Die Kanzlerin wurde vor Wählerbetrug gewarnt, weil im Wahlkampf betont worden war, dass einer der beiden europaweiten Spitzenkandidaten - Juncker oder der Sozialdemokrat Martin Schulz – auch Kommissionspräsident werde. Das EU-Parlament hatte sich am Dienstag bereits mit großer Mehrheit für Juncker ausgesprochen.
„Europa ist in einem so schwierigen Zustand, dass Europa beide braucht: Juncker und Schulz“, sagte der SPD-Vorsitzende Sigmar Gabriel dem Tagesspiegel. Der bisherige EU-Parlamentspräsident und sozialdemokratische Spitzenkandidat bei der Europawahl, Martin Schulz (SPD), müsse der künftigen EU-Kommission angehören.
Die Festlegung von Merkel (CDU) auf Jean-Claude Juncker als neuen EU-Kommissionspräsidenten begrüßt der Koalitionspartner: „Gut, dass der öffentliche Druck Merkel zur Kurskorrektur gezwungen hat“, sagte Generalsekretärin Yasmin Fahimi am Freitag in Berlin. „Alles andere wäre auch Wählertäuschung gewesen.“
Die Regierungschefs aus Großbritannien, Ungarn, Schweden und den Niederlanden hatten aber Bedenken gegen eine schnelle Festlegung auf Juncker. Die 28 Staatenlenker setzten den Ratsvorsitzenden Herman Van Rompuy als Vermittler ein, um mit dem Europaparlament und den Hauptstädten über die Toppersonalie zu verhandeln.
Leser*innenkommentare
Normalo
Merkel hat sich in ihrer "Brandrede" gegen den Versuch des Parlaments gewandt, durch die Blitznominierung Junckers am Dienstag Fakten zu schaffen und den Rat zu überfahren. Ich glaube nicht, dass sie davon jetzt unbedingt einen Rückzieher macht.

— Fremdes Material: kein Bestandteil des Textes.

/-- Only a SHARED record is freed, and it has no entry. -/
theorem DirectorySet.Agrees.filterMap {kinds : Tag → Option EntryKind} {rs : DirectorySet} (h : rs.Agrees kinds)
    {ok : Master → Prop} {f : LineRecord → Option LineRecord} (hf : ∀ r ∈ rs, r.EvolvesTo ok (f r)) :
    DirectorySet.Agrees kinds (rs.filterMap f) := by
  refine ⟨fun q hq => ?_, fun t ht => ?_⟩
  · obtain ⟨r, hr, hrq⟩ := List.mem_filterMap.1 hq
    have he := (hf r hr).2 q hrq
    exact he.tag ▸ (h.records r hr).evolves he
  · obtain ⟨r, hr, rfl⟩ := h.recorded t ht
    cases hq : f r with
    | none =>
      have hfits := (h.records r hr).fits
      rw [(hf r hr).1 hq] at hfits
      exact absurd hfits ht
    | some q => exact ⟨q, List.mem_filterMap.2 ⟨r, hr, hq⟩, ((hf r hr).2 q hq).tag⟩

/-- One record changed together with its line's entry: what stands for it agrees, and the other lines are as they
were. -/
theorem DirectorySet.Agrees.replaced {kinds kinds' : Tag → Option EntryKind} {older younger rs : DirectorySet}
    {r : LineRecord} {o : Option LineRecord} (h : DirectorySet.Agrees kinds (older ++ r :: younger))
    (hn : ¬ DirectorySet.Names (older ++ younger) r.tag) (hp : (o.toList ++ (older ++ younger)).Perm rs)
    (hk : ∀ t, t ≠ r.tag → kinds' t = kinds t) (ho : ∀ q, o = some q → q.Agrees (kinds' q.tag))
    (hr : kinds' r.tag ≠ none → ∃ q, o = some q ∧ q.tag = r.tag) : rs.Agrees kinds' := by
  have hin : ∀ q ∈ older ++ younger, q ∈ older ++ r :: younger := fun q hq => by
    rcases List.mem_append.1 hq with hq | hq <;> simp [hq]
  refine ⟨fun q hq => ?_, fun t ht => ?_⟩
  · rcases List.mem_append.1 (hp.mem_iff.2 hq) with hq | hq
    · exact ho q (Option.mem_toList.1 hq)
    · rw [hk _ (DirectorySet.tag_ne_of_not_names hn hq)]
      exact h.records q (hin q hq)
  · by_cases htr : t = r.tag
    · obtain ⟨q, hq, hqt⟩ := hr (htr ▸ ht)
      exact ⟨q, hp.mem_iff.1 (by simp [hq]), hqt.trans htr.symm⟩
    · obtain ⟨q, hq, hqt⟩ := h.recorded t (hk t htr ▸ ht)
      refine ⟨q, hp.mem_iff.1 (List.mem_append_right _ ?_), hqt⟩
      rcases List.mem_append.1 hq with hq | hq
      · exact List.mem_append_left _ hq
      · rcases List.mem_cons.1 hq with rfl | hq
        · exact absurd hqt (Ne.symm htr)
        · exact List.mem_append_right _ hq

/-! ### The entries, with some complete and still to be completed -/

/-- An entry's conditions (R31): acked within sent within targets. -/
def TrackerEntry.InOrder (e : TrackerEntry) : Prop :=
  (∀ m, e.acked.get m = true → e.sent.get m = true) ∧ ∀ m, e.sent.get m = true → e.targets.get m = true

/-- Some target has not answered. -/
def TrackerEntry.Unanswered (e : TrackerEntry) : Prop := ∃ m, e.targets.get m = true ∧ e.acked.get m = false

theorem TrackerEntry.InOrder.complete_or {e : TrackerEntry} (h : e.InOrder) :
    e.complete = true ∨ e.Unanswered := by
  by_cases hu : e.Unanswered
  · exact Or.inr hu
  · have heq : e.acked = e.targets := by
      refine PerMaster.ext_get fun m => ?_
      rw [Bool.eq_iff_iff]
      exact ⟨fun ha => h.2 m (h.1 m ha), fun ht => by
        by_contra ha
        exact hu ⟨m, ht, Bool.eq_false_iff.2 ha⟩⟩
    exact Or.inl (beq_iff_eq.2 heq)

/-- The tracker's entries (R31, R45), but for those of `es`, which are complete. -/
structure EntriesSound (es entries : List TrackerEntry) : Prop where
  bounded : entries.length ≤ 16
  distinct : (entries.map TrackerEntry.line).Nodup
  due : ∀ e ∈ es, e ∈ entries ∧ e.complete = true
  dueDistinct : (es.map TrackerEntry.line).Nodup
  inOrder : ∀ e ∈ entries, e.InOrder
  answered : ∀ e ∈ entries, e ∈ es ∨ e.Unanswered

/-- An entry has sent m a message that m has not acknowledged. -/
def TrackerEntry.Awaits (m : Master) (e : TrackerEntry) : Prop := e.sent.get m = true ∧ e.acked.get m = false

theorem TrackerEntry.InOrder.not_awaits {e : TrackerEntry} (h : e.InOrder) (hc : e.complete = true) (m : Master) :
    ¬ e.Awaits m := by
  rintro ⟨hs, ha⟩
  rw [TrackerEntry.complete, beq_iff_eq] at hc
  rw [hc, h.2 m hs] at ha
  cases ha

/-- m's list and timer agree with the entries (R41, R42). -/
structure NoticesAgree (entries : List TrackerEntry) (m : Master) (list : List LineAddr) (timer : Option Nat) :
    Prop where
  distinct : list.Nodup
  awaited : ∀ l, l ∈ list ↔ ∃ e ∈ entries, e.line = l ∧ e.Awaits m
  runs : timer = none ↔ list = []

/-- The live WALK entries. -/
def walkCount (entries : List TrackerEntry) : Nat := (entries.filter fun e => e.kind == .walk).length

/-- `TrackerAgrees` with the entries `es` complete and still to be completed. -/
structure AgreesWith (es : List TrackerEntry) (s : State) : Prop where
  canonical : DirectoryCanonical s
  sets : ∀ i, i < Config.directorySets →
    (s.pdr.sets.get i).Agrees fun t => kindAt s.ivt.entries (lineOfTag t i)
  entries : EntriesSound es s.ivt.entries
  notices : ∀ m, NoticesAgree s.ivt.entries m (s.ivt.notices.get m) (s.ivt.timers.get m)
  counted : s.pdr.walker.Counts (walkCount s.ivt.entries)

/-- What a record's status says of the tracker, in the words of `TrackerAgrees`. -/
theorem RecordStatus.fits_kindAt_iff {es : List TrackerEntry} (hn : (es.map TrackerEntry.line).Nodup) (l : LineAddr)
    (st : RecordStatus) :
    st.Fits (kindAt es l) ↔
      match st with
      | .shared => ∀ e ∈ es, e.line ≠ l
      | .invalidating => ∃ e ∈ es, e.line = l ∧ e.kind = .write
      | .evicting _ => ∃ e ∈ es, e.line = l ∧ e.kind ≠ .write := by
  have hsome : ∀ k, kindAt es l = some k ↔ ∃ e ∈ es, e.line = l ∧ e.kind = k := fun k =>
    ⟨kindAt_some, fun ⟨e, he, hl, hk⟩ => hl ▸ hk ▸ kindAt_of_mem hn he⟩
  cases st with
  | shared => exact kindAt_eq_none_iff
  | invalidating => exact hsome _
  | evicting su =>
    simp only [RecordStatus.Fits, hsome]
    constructor
    · rintro (⟨e, he, hl, hk⟩ | ⟨e, he, hl, hk⟩) <;> exact ⟨e, he, hl, by simp [hk]⟩
    · rintro ⟨e, he, hl, hk⟩
      cases hkind : e.kind
      · exact absurd hkind hk
      · exact Or.inl ⟨e, he, hl, hkind⟩
      · exact Or.inr ⟨e, he, hl, hkind⟩

theorem trackerAgrees_iff (s : State) : TrackerAgrees s ↔ AgreesWith [] s := by
  constructor
  · intro h
    refine ⟨h.canonical, fun i hi => ⟨fun r hr => ⟨(h.records i r hr).1, (h.records i r hr).2, ?_⟩, fun t ht => ?_⟩,
      ⟨h.bounded.1, h.bounded.2, by simp, by simp, fun e he => ?_, fun e he => Or.inr (h.conditions e he).2.2⟩,
      fun m => ?_, h.counted.1, h.counted.2⟩
    · exact (RecordStatus.fits_kindAt_iff h.bounded.2 _ _).2 (h.live i r hr)
    · obtain ⟨k, hk⟩ := Option.ne_none_iff_exists'.1 ht
      obtain ⟨e, he, hl, -⟩ := kindAt_some hk
      obtain ⟨r, hr, hrt⟩ := h.recorded e he
      rw [hl, setOfLine_lineOfTag t hi] at hr
      rw [hl, tagOfLine_lineOfTag] at hrt
      exact ⟨r, hr, hrt⟩
    · exact ⟨(h.conditions e he).1, (h.conditions e he).2.1⟩
    · obtain ⟨h1, h2, h3⟩ := h.notices m
      exact ⟨h1, h2, h3⟩
  · intro h
    have hlt : ∀ i, ∀ r ∈ s.pdr.sets.get i, i < Config.directorySets := fun i r hr =>
      Directory.lt_of_mem_get h.canonical.1 hr
    refine ⟨h.canonical, fun i r hr => ?_, ⟨h.entries.bounded, h.entries.distinct⟩, fun e he => ?_, fun i r hr => ?_,
      fun e he => ?_, fun m => ?_, h.counted.1, h.counted.2⟩
    · have ha := (h.sets i (hlt i r hr)).records r hr
      exact ⟨ha.notEmpty, ha.evicting⟩
    · exact ⟨(h.entries.inOrder e he).1, (h.entries.inOrder e he).2,
        (h.entries.answered e he).resolve_left List.not_mem_nil⟩
    · exact (RecordStatus.fits_kindAt_iff h.entries.distinct _ _).1 ((h.sets i (hlt i r hr)).records r hr).fits
    · refine (h.sets _ (setOfLine_lt e.line)).recorded _ ?_
      rw [lineOfTag_tagOfLine, kindAt_of_mem h.entries.distinct he]
      simp
    · exact ⟨(h.notices m).distinct, (h.notices m).awaited, (h.notices m).runs⟩

/-! ### The tracker's own changes -/

/-- Entries changed in their places, for a list of complete ones of their own. -/
theorem EntriesSound.map {entries : List TrackerEntry} (h : EntriesSound [] entries) {f : TrackerEntry → TrackerEntry}
    (hline : ∀ e ∈ entries, (f e).line = e.line) (hin : ∀ e ∈ entries, (f e).InOrder) {p : TrackerEntry → Bool}
    (hp : ∀ e ∈ entries, (p (f e) = true → (f e).complete = true) ∧ (p (f e) = false → (f e).Unanswered)) :
    EntriesSound ((entries.map f).filter p) (entries.map f) := by
  have hlines : (entries.map f).map TrackerEntry.line = entries.map TrackerEntry.line := by
    rw [List.map_map]
    exact List.map_congr_left hline
  refine ⟨by simpa using h.bounded, hlines ▸ h.distinct, fun e he => ?_, ?_, fun e he => ?_, fun e he => ?_⟩
  · obtain ⟨hmem, hpe⟩ := List.mem_filter.1 he
    obtain ⟨x, hx, rfl⟩ := List.mem_map.1 hmem
    exact ⟨hmem, (hp x hx).1 hpe⟩
  · exact (hlines ▸ h.distinct).sublist (List.filter_sublist.map _)
  · obtain ⟨x, hx, rfl⟩ := List.mem_map.1 he
    exact hin x hx
  · obtain ⟨x, hx, rfl⟩ := List.mem_map.1 he
    cases hpe : p (f x)
    · exact Or.inr ((hp x hx).2 hpe)
    · exact Or.inl (List.mem_filter.2 ⟨he, hpe⟩)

Im Übrigen kann man sich wohl fragen, ob "das Mädchen" sich da nicht - möglicherweise auch nicht zum ersten Mal - eher zum Schein zu etwas zwingen lässt, was eigentlich voll in ihrem Interesse liegt: Ein EVPler als Kommissionspräsident wäre wahrscheinlich gegen einige links regierte Schwergewichte der Union aktuell viel schwerer durchzusetzen gewesen, wenn sie, die konservative Kanzlerin des übermächtigen Deutschland, sich von vornherein aktiv für ihn stark gemacht hätte. Was konnte ihr letztlich Besseres passieren, als dass ausgerechnet Francois Hollande sie mehr oder minder inständig bittet, doch Juncker zu unterstützen? Hollande fand es vorgestern noch unheimlich witzig, dass er hier vor laufenden Kamers für die EVP in die Bresche sprang. Jetzt angesichts von Merkels doch ziemlich bereitwilliger "Kehrtwende" wird ihm das Gekicher vielleicht vergehen...
APOKALYPTIKER
Hey , ... das wird ja richtig spannend ! ANGELA BLEIBE STARK !!!
LOL
Celsus
Wenn da Gabriel etwas kritisieren sollte, dann wäre es doch in Wahrheit der Postenkampf. Um Macht im eigentlichen Sinne geht es doch gar nicht so sehr, weil die SPD doch schon lange keinen nennenswerten anderen Politikansatz mehr hat als die EVP. Die SPD machte es doch auch deutlich, indem sie aus Vereinigungen wie der sozialistischen Internationale ausschied.
Was den Postenkampf betrifft: Das hat doch grundlegend die SPD in dem Fall angezettelt. Das war ein einfacher Trick im Europawahlkampf: Wählt SPD, dann wird ein Deutscher Kommisionspräsident. Wer fragt denn schon nach Inahlten, wenn die nationalistische Fahne rausgeholt wird? Haben denn all die Wähler mal gefragt, ob der Kandidat der SPD auch gegen das gehasste TTIP ist? Wollte jemand von ihm wissen, wie es nach seiner Auffassung im Wirtschaftskrieg gegen Russland weitergehen soll und wie die Auswirkungen auf die deutsche Wirtschaft sein würden?
Einige hätte es interessiert. Aber es gab kein einziges Interview dazu. Standen die für die taz und andere Medien alle nicht für Interviews bereit? Selbst im Wahlkampf nicht? Auch das hätte ich gerne im Wahlkampf noch gehört.